## [WHAT THE TASK ASKS]
Starting with the first line of the data that follows, transcribe every line verbatim until the line containing "Option (Vector Byte" has been transcribed.

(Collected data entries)
####################
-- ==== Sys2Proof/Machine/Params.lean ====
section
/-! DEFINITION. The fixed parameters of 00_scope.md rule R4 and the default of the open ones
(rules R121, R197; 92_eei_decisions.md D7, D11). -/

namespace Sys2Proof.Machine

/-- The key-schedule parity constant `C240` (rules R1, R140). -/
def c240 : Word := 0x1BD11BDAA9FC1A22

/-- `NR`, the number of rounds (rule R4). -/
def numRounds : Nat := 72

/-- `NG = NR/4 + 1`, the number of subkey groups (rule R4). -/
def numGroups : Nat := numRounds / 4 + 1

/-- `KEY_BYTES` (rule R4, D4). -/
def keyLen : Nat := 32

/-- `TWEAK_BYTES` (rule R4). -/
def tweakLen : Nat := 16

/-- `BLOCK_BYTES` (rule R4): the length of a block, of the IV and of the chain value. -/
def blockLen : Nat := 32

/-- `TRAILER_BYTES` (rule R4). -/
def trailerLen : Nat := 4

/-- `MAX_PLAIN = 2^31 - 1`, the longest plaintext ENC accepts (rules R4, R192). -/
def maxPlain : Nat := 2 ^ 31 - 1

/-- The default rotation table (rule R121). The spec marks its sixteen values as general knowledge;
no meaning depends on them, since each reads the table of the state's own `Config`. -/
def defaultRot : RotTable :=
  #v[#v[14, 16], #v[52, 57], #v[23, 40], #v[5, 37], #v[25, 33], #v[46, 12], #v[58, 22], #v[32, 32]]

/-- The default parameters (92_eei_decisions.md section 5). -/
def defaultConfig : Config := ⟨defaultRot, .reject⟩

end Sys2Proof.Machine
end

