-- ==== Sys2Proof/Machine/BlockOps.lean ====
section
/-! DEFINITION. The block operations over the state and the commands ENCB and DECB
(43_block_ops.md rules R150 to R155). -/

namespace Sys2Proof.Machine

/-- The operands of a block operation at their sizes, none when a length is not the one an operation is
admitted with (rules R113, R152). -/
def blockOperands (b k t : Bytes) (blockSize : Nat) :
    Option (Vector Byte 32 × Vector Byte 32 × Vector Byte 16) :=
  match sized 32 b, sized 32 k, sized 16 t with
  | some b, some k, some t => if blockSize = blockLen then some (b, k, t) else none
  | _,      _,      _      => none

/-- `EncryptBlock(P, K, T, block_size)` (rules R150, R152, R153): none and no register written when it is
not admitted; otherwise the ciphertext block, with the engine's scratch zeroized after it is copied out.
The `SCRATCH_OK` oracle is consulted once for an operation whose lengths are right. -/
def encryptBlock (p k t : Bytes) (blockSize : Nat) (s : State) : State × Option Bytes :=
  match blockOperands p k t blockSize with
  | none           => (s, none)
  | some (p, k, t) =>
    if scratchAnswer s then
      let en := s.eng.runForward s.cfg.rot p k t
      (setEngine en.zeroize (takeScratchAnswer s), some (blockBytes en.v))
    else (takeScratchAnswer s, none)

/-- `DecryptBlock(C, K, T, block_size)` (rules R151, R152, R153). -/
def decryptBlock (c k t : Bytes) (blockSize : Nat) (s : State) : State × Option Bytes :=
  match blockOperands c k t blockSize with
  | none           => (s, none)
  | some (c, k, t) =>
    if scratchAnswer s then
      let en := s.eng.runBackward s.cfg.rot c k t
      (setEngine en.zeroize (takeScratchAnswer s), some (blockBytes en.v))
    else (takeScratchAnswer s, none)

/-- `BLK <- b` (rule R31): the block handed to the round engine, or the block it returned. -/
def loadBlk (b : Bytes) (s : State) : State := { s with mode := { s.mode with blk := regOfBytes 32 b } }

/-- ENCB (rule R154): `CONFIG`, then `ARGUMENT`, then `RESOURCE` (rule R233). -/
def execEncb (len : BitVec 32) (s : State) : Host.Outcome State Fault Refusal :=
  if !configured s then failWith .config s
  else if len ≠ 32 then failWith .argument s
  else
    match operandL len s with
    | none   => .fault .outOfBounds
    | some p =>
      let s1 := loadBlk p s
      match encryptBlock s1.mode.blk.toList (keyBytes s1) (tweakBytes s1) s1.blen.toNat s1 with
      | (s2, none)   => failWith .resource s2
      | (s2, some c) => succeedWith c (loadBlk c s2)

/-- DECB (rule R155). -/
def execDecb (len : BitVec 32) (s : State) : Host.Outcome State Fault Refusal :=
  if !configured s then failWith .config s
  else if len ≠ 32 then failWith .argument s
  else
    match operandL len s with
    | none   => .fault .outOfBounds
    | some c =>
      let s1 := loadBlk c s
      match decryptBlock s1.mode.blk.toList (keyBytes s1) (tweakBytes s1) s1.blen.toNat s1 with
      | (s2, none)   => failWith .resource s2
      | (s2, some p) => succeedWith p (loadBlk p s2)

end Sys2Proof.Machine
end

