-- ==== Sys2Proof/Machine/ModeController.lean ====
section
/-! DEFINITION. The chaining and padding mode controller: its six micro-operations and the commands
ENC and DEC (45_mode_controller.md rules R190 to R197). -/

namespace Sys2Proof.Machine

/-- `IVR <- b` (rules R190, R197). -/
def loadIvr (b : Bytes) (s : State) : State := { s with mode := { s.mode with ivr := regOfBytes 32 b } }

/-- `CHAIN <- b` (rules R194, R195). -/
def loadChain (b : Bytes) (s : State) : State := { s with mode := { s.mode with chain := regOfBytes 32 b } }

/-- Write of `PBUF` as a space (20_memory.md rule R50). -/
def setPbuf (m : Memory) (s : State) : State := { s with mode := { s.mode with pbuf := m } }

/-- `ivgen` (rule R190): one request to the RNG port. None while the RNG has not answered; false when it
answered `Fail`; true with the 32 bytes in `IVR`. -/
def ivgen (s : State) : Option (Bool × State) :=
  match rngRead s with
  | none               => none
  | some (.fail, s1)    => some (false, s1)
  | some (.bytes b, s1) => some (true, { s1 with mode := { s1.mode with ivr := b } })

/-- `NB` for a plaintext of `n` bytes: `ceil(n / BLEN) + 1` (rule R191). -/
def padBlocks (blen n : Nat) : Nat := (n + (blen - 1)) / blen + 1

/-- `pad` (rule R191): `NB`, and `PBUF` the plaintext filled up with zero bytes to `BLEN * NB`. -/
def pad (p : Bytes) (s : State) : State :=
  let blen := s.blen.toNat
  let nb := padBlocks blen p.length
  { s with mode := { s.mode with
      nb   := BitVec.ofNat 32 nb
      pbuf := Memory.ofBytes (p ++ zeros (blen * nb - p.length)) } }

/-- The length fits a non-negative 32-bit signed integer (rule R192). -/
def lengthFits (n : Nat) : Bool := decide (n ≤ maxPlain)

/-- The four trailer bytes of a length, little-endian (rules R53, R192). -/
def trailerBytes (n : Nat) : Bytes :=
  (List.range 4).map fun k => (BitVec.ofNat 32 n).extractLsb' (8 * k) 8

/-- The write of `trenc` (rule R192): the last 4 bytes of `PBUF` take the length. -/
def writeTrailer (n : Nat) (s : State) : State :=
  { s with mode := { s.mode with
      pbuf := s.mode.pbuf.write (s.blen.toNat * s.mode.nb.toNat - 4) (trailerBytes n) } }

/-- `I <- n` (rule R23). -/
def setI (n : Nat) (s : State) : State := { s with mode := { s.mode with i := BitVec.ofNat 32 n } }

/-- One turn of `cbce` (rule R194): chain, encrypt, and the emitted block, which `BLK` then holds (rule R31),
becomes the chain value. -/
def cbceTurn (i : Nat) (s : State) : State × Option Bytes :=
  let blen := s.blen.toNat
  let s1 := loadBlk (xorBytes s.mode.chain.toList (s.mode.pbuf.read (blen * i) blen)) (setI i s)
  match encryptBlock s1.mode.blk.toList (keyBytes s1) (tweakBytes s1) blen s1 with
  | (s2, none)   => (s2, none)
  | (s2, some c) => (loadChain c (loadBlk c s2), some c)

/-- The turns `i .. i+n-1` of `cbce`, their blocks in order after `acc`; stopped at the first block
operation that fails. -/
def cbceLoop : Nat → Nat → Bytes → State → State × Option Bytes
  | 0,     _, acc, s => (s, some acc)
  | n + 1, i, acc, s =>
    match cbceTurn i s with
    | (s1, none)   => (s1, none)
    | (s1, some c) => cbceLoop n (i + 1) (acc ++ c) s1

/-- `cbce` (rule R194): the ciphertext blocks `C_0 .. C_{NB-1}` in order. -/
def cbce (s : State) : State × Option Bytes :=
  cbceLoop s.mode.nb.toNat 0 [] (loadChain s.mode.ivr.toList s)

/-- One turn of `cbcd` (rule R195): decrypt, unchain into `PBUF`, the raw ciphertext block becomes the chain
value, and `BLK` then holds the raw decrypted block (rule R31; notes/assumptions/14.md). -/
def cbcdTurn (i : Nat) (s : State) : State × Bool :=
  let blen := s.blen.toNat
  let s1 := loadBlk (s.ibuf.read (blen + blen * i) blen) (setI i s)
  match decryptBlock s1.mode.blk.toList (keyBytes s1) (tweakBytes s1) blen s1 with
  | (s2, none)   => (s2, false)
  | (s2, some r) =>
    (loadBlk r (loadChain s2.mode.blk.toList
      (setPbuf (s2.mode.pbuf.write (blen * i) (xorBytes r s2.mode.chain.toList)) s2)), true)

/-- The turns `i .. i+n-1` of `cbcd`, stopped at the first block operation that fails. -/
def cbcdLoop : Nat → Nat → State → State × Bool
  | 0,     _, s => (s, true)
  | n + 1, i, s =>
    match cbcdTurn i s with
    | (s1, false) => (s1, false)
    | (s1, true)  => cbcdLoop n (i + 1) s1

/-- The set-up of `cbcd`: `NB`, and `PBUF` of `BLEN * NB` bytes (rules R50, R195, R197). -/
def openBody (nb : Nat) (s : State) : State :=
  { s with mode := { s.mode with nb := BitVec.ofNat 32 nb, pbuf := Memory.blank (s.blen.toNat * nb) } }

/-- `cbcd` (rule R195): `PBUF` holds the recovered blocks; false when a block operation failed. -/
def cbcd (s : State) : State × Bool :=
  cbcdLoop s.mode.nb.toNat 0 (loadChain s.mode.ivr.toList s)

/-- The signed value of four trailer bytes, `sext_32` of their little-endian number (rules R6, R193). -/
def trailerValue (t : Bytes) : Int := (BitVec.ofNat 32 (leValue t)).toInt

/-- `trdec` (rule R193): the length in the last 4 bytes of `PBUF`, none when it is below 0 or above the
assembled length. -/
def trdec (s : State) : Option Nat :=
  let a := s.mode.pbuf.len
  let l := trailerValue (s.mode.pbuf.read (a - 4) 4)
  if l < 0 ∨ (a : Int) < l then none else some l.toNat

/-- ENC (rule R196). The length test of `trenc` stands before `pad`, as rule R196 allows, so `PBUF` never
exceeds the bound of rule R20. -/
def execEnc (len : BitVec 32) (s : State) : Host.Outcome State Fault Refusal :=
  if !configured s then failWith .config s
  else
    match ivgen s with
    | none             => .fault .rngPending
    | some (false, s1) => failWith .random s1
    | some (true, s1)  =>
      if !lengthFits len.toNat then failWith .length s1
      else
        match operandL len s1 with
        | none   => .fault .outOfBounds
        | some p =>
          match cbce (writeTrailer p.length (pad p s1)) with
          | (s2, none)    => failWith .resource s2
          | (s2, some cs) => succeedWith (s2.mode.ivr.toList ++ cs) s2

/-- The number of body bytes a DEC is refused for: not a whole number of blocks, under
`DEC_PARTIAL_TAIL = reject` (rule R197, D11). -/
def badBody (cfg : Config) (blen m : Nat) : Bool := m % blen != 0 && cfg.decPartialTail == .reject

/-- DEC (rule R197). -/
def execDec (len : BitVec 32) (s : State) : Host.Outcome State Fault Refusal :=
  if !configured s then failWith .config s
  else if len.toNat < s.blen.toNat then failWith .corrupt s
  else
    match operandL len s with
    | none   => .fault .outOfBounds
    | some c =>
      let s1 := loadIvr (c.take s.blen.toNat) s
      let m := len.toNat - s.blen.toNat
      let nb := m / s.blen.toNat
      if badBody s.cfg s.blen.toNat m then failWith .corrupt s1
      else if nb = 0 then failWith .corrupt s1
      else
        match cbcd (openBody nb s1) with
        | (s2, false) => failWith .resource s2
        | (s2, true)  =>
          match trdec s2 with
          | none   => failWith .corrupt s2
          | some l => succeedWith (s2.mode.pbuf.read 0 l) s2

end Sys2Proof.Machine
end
####################
## [TASK SOLUTION]
-- ==== Sys2Proof/Machine/Params.lean ====
section
/-! DEFINITION. The fixed parameters of 00_scope.md rule R4 and the default of the open ones
(rules R121, R197; 92_eei_decisions.md D7, D11). -/

namespace Sys2Proof.Machine

/-- The key-schedule parity constant `C240` (rules R1, R140). -/
def c240 : Word := 0x1BD11BDAA9FC1A22

/-- `NR`, the number of rounds (rule R4). -/
def numRounds : Nat := 72

/-- `NG = NR/4 + 1`, the number of subkey groups (rule R4). -/
def numGroups : Nat := numRounds / 4 + 1

/-- `KEY_BYTES` (rule R4, D4). -/
def keyLen : Nat := 32

/-- `TWEAK_BYTES` (rule R4). -/
def tweakLen : Nat := 16

/-- `BLOCK_BYTES` (rule R4): the length of a block, of the IV and of the chain value. -/
def blockLen : Nat := 32

/-- `TRAILER_BYTES` (rule R4). -/
def trailerLen : Nat := 4

/-- `MAX_PLAIN = 2^31 - 1`, the longest plaintext ENC accepts (rules R4, R192). -/
def maxPlain : Nat := 2 ^ 31 - 1

/-- The default rotation table (rule R121). The spec marks its sixteen values as general knowledge;
no meaning depends on them, since each reads the table of the state's own `Config`. -/
def defaultRot : RotTable :=
  #v[#v[14, 16], #v[52, 57], #v[23, 40], #v[5, 37], #v[25, 33], #v[46, 12], #v[58, 22], #v[32, 32]]

/-- The default parameters (92_eei_decisions.md section 5). -/
def defaultConfig : Config := ⟨defaultRot, .reject⟩

end Sys2Proof.Machine
end

-- ==== Sys2Proof/Machine/BlockOps.lean ====
section
/-! DEFINITION. The block operations over the state and the commands ENCB and DECB
(43_block_ops.md rules R150 to R155). -/

namespace Sys2Proof.Machine

/-- The operands of a block operation at their sizes, none when a length is not the one an operation is
admitted with (rules R113, R152). -/
def blockOperands (b k t : Bytes) (blockSize : Nat) :
    Option (Vector Byte 32 × Vector Byte 32 × Vector Byte 16) :=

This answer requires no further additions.